Hacia una reforma del sistema de transporte

A la par del conflicto, el Gobierno provincial avanza en la elaboración de un proyecto de nueva ley de transporte, con el objetivo de actualizar el marco normativo y reorganizar el funcionamiento del sector.

La iniciativa busca introducir cambios estructurales orientados a modernizar el servicio, mejorar la eficiencia operativa y ampliar la participación de prestadores mediante un esquema de competencia regulada.

“El cambio que planteamos es una ley para los usuarios y los trabajadores, que resuelva los inconvenientes del sistema. Buscamos un transporte moderno y seguro”, afirmó Molina.

Entre los ejes centrales del proyecto aparecen varias transformaciones relevantes.

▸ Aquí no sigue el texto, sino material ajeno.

-- ==== Sys2Proof/Word.lean ====
section
/-!
DEFINITION. Word: the word types of the Juham and their plainest arithmetic (R4, R6).
-/
namespace Sys2Proof

/-- A 64-bit register or memory word (R6). -/
abbrev Word := BitVec 64

/-- A byte. -/
abbrev Byte := BitVec 8

/-- A 512-bit vector register (R89). -/
abbrev Vec := BitVec 512

/-- A null mark per byte of a vector token (R140). -/
abbrev NullMask := BitVec 64

end Sys2Proof
end

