/-- Whether the channel of a partition's logical slice is down: the slice serves only vault traffic meanwhile (R397). -/
def State.sliceDown (s : State) (p l : Nat) : Bool :=
  match (tget? s.parts p).bind fun x => x.slices[l]? with
  | some sl => s.lid.downChans.contains (sl / 256 * 128 + sl % 256 / 2)
  | none => false

/-- Position of a value in a list. -/
def indexOf? (l : List Nat) (x : Nat) : Option Nat := l.findIdx? (· == x)

/-- Takes a free value (log entry 5): the state moves on to the next. -/
def State.takeFree (s : State) : State × Word := ({ s with fresh := s.fresh + 1 }, Config.freeWord s.fresh)

/-- Puts a packet in flight from a port with a partition tag (R368). -/
def State.sendPkt (s : State) (tag : Nat) (p : Pkt) : State :=
  { s with reqs := s.reqs ++ [{ id := s.nextId, tag := tag, pkt := p }], nextId := s.nextId + 1 }

/-- Removes the request of index n. -/
def State.dropReq (s : State) (n : Nat) : State := { s with reqs := removeAt s.reqs n }

/-- NACKs the request of index n: it may be resent d clk later (R187, R194, R254, R285, R287, R298, R306). -/
def State.nack (s : State) (n d : Nat) : State :=
  { s with reqs := s.reqs.modify n fun r => { r with nacked := true, at_ := s.cycle + d } }

/-- The request of index n if it is in flight. -/
def State.inFlight (s : State) (n : Nat) : Option Req :=
  match s.reqs[n]? with
  | some r => if r.nacked then none else some r
  | none => none

/-- Resends the NACKed request of index n once its time has come, when f accepts it. -/
def State.resend (s : State) (n : Nat) (f : Pkt → Bool) : Out :=
  match s.reqs[n]? with
  | some r => if r.nacked && r.at_ ≤ s.cycle && f r.pkt then .next { s with reqs := s.reqs.modify n fun r => { r with nacked := false } }
    else .fault .notEnabled
  | none => .fault .notEnabled

/-! ## The Weave: who governs a core (R372 to R376, R381) -/

/-- The Weave slot of a clk (R372). -/
def slotNo (cycle : Nat) : Nat := cycle % Config.frameClk / Config.slotClk

/-- Byte of a pattern (R373). -/
def State.patByte (s : State) (pat n : Nat) : Byte := (tget s.lid.weave.pats pat []).getD n 0

/-- The owner a pattern byte names, none for a pool slot; a fenced tenant's slots are pool slots (R373, R388). -/
def State.ownerOf (s : State) (b : Byte) : Option Nat :=
  if b.getLsbD 7 then
    let t := b.toNat % 32
    match s.ten? t with
    | some x => if x.fenced then none else some t
    | none => some t
  else none

/-- The owner of a resource that selects pattern pat, at a clk. -/
def State.ownerAt (s : State) (pat cycle : Nat) : Option Nat := s.ownerOf (s.patByte pat (slotNo cycle))

/-- The owner of the current slot on a core. -/
def State.coreOwner (s : State) (c : Nat) : Option Nat := s.ownerAt (tget s.lid.weave.core c 0) s.cycle

/-- Tenants admitted to a core (R373): owners named in its pattern and their donees; with any pool slot, every tenant of
the core's partition. -/
def State.admitted (s : State) (c t : Nat) : Bool :=
  let pat := tget s.lid.weave.core c 0
  let owners := (List.range 64).map fun n => s.ownerOf (s.patByte pat n)
  s.partOf t == (s.core c).tag && (owners.contains none || owners.contains (some t) ||
    owners.any fun o => match o with
      | some u => (match s.ten? u with | some x => x.don == 2 && x.donee == t | none => false)
      | none => false)

/-- The side that governs a core now (R376): an owner, or none for the pool. -/
def State.sideNow (s : State) (c : Nat) : Option Nat :=
  match (s.core c).side with
  | some x => x
  | none => s.coreOwner c

/-- Whether a tenant's slots are in the rotation of a core by ownership (R374, R376); a tenant that has donated the rest of its slot
waits for the next edge (R381). -/
def State.governs (s : State) (c t : Nat) : Bool :=
  match s.sideNow c with
  | some o => o == t
  | none => s.admitted c t && !((s.core c).donated && s.coreOwner c == some t)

Por un lado, se propone ampliar la competencia, habilitando la participación de más empresas mediante un aumento en la cantidad de licencias disponibles por habitante.

Al mismo tiempo, el texto prevé mayores exigencias para los conductores, quienes deberán  reunir condiciones específicas vinculadas al respeto de la normativa vial y la seguridad de los pasajeros.

Otro punto novedoso será la incorporación de plataformas digitales como herramienta para la prestación de servicios, lo que permitiría integrar aplicaciones tecnológicas al esquema de movilidad urbana.

Finalmente, el Gobierno plantea una reducción de la carga impositiva del sector, con el objetivo de estimular inversiones y facilitar la renovación de las flotas.

“Queremos que todos puedan trabajar con las plataformas que quieran. La intención es quitar la mayor tasa de impuestos posible y asegurar el mejor servicio para los usuarios”, agregó el funcionario.

Un debate que trasciende un episodio puntual

Más allá de la investigación sobre la empresa señalada, el episodio puso de manifiesto un malestar persistente dentro del sistema de transporte público: la necesidad de equilibrar sostenibilidad económica, calidad del servicio y cumplimiento de estándares mínimos para los pasajeros.

 Bajo estas circunstancias, el aire acondicionado se transformó en un símbolo de una discusión mayor: la modernización efectiva del transporte urbano y la capacidad del Estado para garantizar que las mejoras prometidas se traduzcan en condiciones reales de viaje.

La investigación sobre la presunta prohibición del aire acondicionado en una empresa de colectivos terminó abriendo una ventana hacia un problema más profundo del transporte sanjuanino. La falta de equipamiento plenamente operativo, las dificultades de mantenimiento y desequilibrios surgidos entre costos empresariales y calidad del servicio configuran un escenario que exige definiciones estructurales.

La futura ley de transporte aparece, en ese marco, como una oportunidad para redefinir las reglas del sistema y elevar los estándares de prestación. Sin embargo, el verdadero desafío no radicará únicamente en la redacción de una nueva normativa, sino en su capacidad de traducirse en un servicio más eficiente, moderno y, sobre todo, digno para quienes dependen del transporte público cada día.